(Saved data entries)
/-- A thread that is stopped while its switch is under way is not selected any more: its next START waits for a selection of its own (R204). -/
def State.dropSwitch (s : State) (n t : Nat) : State :=
  let e := s.engine n
  if e.switching.map Prod.fst = some t then s.setEngine n { e with switching := none } else s

/-- The thread whose switch is under way, while it is READY. -/
def State.switchingThread (s : State) (n : Nat) : Option (Nat × Tick) :=
  match (s.engine n).switching with
  | some p => if s.thState n p.1 == thReady then some p else none
  | none => none

/-- A microcycle ends in which no thread is RUNNING: the engine of cluster `n` selects, unless a switch is under way (R204). -/
def State.engineTick (s : State) (n : Nat) : State :=
  if s.maySelect n && (s.runningThread n).isNone && (s.switchingThread n).isNone then
    match s.pickThread n with
    | some t => s.switchTo n t
    | none => s
  else s

/-- A switch of cluster `n` is over: the thread is RUNNING. One that owes the two microcycles after a reservoir access comes to the boundary
of that instruction in the second of them (R206, R233). -/
def State.engineBegin (s : State) (n : Nat) : State :=
  match s.switchingThread n with
  | some (t, at_) =>
    if s.engineRuns n && s.reached at_ then
      let owes := decide ((s.thread n t).owes = 2)
      let s := s.setEngine n { s.engine n with switching := none, ran := 0, sincePoll := 0, pollDue := owes,
                                               freeAt := if owes then s.mt + 2 else s.mt }
      let s := (s.setThState n t thRunning 0).setRunning n (some t)
      if owes then (s.runCycles n t 1).setThread n t { s.thread n t with owes := 0 } else s
    else s
  | none => s

/-- The running thread leaves the engine for state `st`; the end of the microcycle selects another. -/
def State.leaveEngine (s : State) (n t st kind : Nat) : State := (s.setThState n t st kind).setRunning n none

/-- Thread `t` becomes READY. -/
def State.makeReady (s : State) (n t : Nat) : State := s.setThState n t thReady 0

/-! ### Faults (R210) -/

/-- Thread `t` enters FAULTED with its fault fields; a running one leaves the engine. How many microcycles the detection took is not
stated: a free value below 64. -/
def State.faultThread (s : State) (n t code : Nat) (info : Word) : State :=
  let ran := s.runningThread n == some t
  let s := if ran then (s.runCycles n t (s.freeValue.toNat % 64)).useFree else s
  let s := s.setReg (FAULT_PC n t) (s.reg (TH_PC n t))
  let s := s.setReg (FAULT_INFO n t) info
  let s := s.setFld (TH_STATUS n t) 23 16 code
  let s := (s.setThread n t { s.thread n t with wait := .none, metAt := none, haltReq := false, owes := 0 }).threadFaultEvent n t
  if ran then s.leaveEngine n t thFaulted 0 else s.setThState n t thFaulted 0

/-! ### Microwords (R207, R208) -/

/-- The thread that can execute a microword in the present tick: RUNNING, at the start of an MCLK cycle, its turn come. -/
def State.microThread (s : State) (n : Nat) : Option Nat :=
  if s.engineRuns n && !s.mt.getLsbD 0 && s.reached (s.engine n).freeAt then s.runningThread n else none

/-- The word at micro-store address `a` of every cluster. -/
def State.microword (s : State) (a : BitVec 12) : Word := s.ustore.get (fun _ => 0) a.toNat

def microOp (w : Word) : Nat := bitsOf w 31 20
def microNext (w : Word) : BitVec 12 := BitVec.ofNat 12 (bitsOf w 19 8)

/-- Address of the microword after word `w`, given the tested condition. -/
def nextMicro (w : Word) (cond : Bool) : BitVec 12 :=
  if 2 ≤ microOp w ∧ microOp w ≤ 15 then microNext w ||| (BitVec.ofBool cond).zeroExtend 12 else microNext w

/-- One microcycle of thread `t`, which goes on at address `a`. -/
def State.microStep (s : State) (n t : Nat) (a : BitVec 12) : State :=
  let s := (s.runCycles n t 1).setThread n t { s.thread n t with upc := a }
  s.setEngine n { s.engine n with freeAt := s.mt + 2 }

/-- TRAP: the running thread faults with MICRO_TRAP. The microcode's faulting instruction is the one at TH_PC, and FAULT_INFO has no
stated content: a free value. -/
def State.trap (s : State) (n : Nat) : State :=
  match s.microThread n with
  | some t =>
    if !(s.engine n).pollDue && microOp (s.microword (s.thread n t).upc) == 0 then
      s.useFree.faultThread n t 6 (s.freeValue.truncate 32)
    else s
  | none => s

▸ **WHAT YOU WILL DO**:
From the entries above, restate word for word the lines from the line containing "let s := (s.setThread" to the line containing "def microOp (w", both ends included, and nothing more.

▸ **YOUR RESPONSE**:
  let s := (s.setThread n t { s.thread n t with wait := .none, metAt := none, haltReq := false, owes := 0 }).threadFaultEvent n t
  if ran then s.leaveEngine n t thFaulted 0 else s.setThState n t thFaulted 0

/-! ### Microwords (R207, R208) -/

/-- The thread that can execute a microword in the present tick: RUNNING, at the start of an MCLK cycle, its turn come. -/
def State.microThread (s : State) (n : Nat) : Option Nat :=
  if s.engineRuns n && !s.mt.getLsbD 0 && s.reached (s.engine n).freeAt then s.runningThread n else none

/-- The word at micro-store address `a` of every cluster. -/
def State.microword (s : State) (a : BitVec 12) : Word := s.ustore.get (fun _ => 0) a.toNat

def microOp (w : Word) : Nat := bitsOf w 31 20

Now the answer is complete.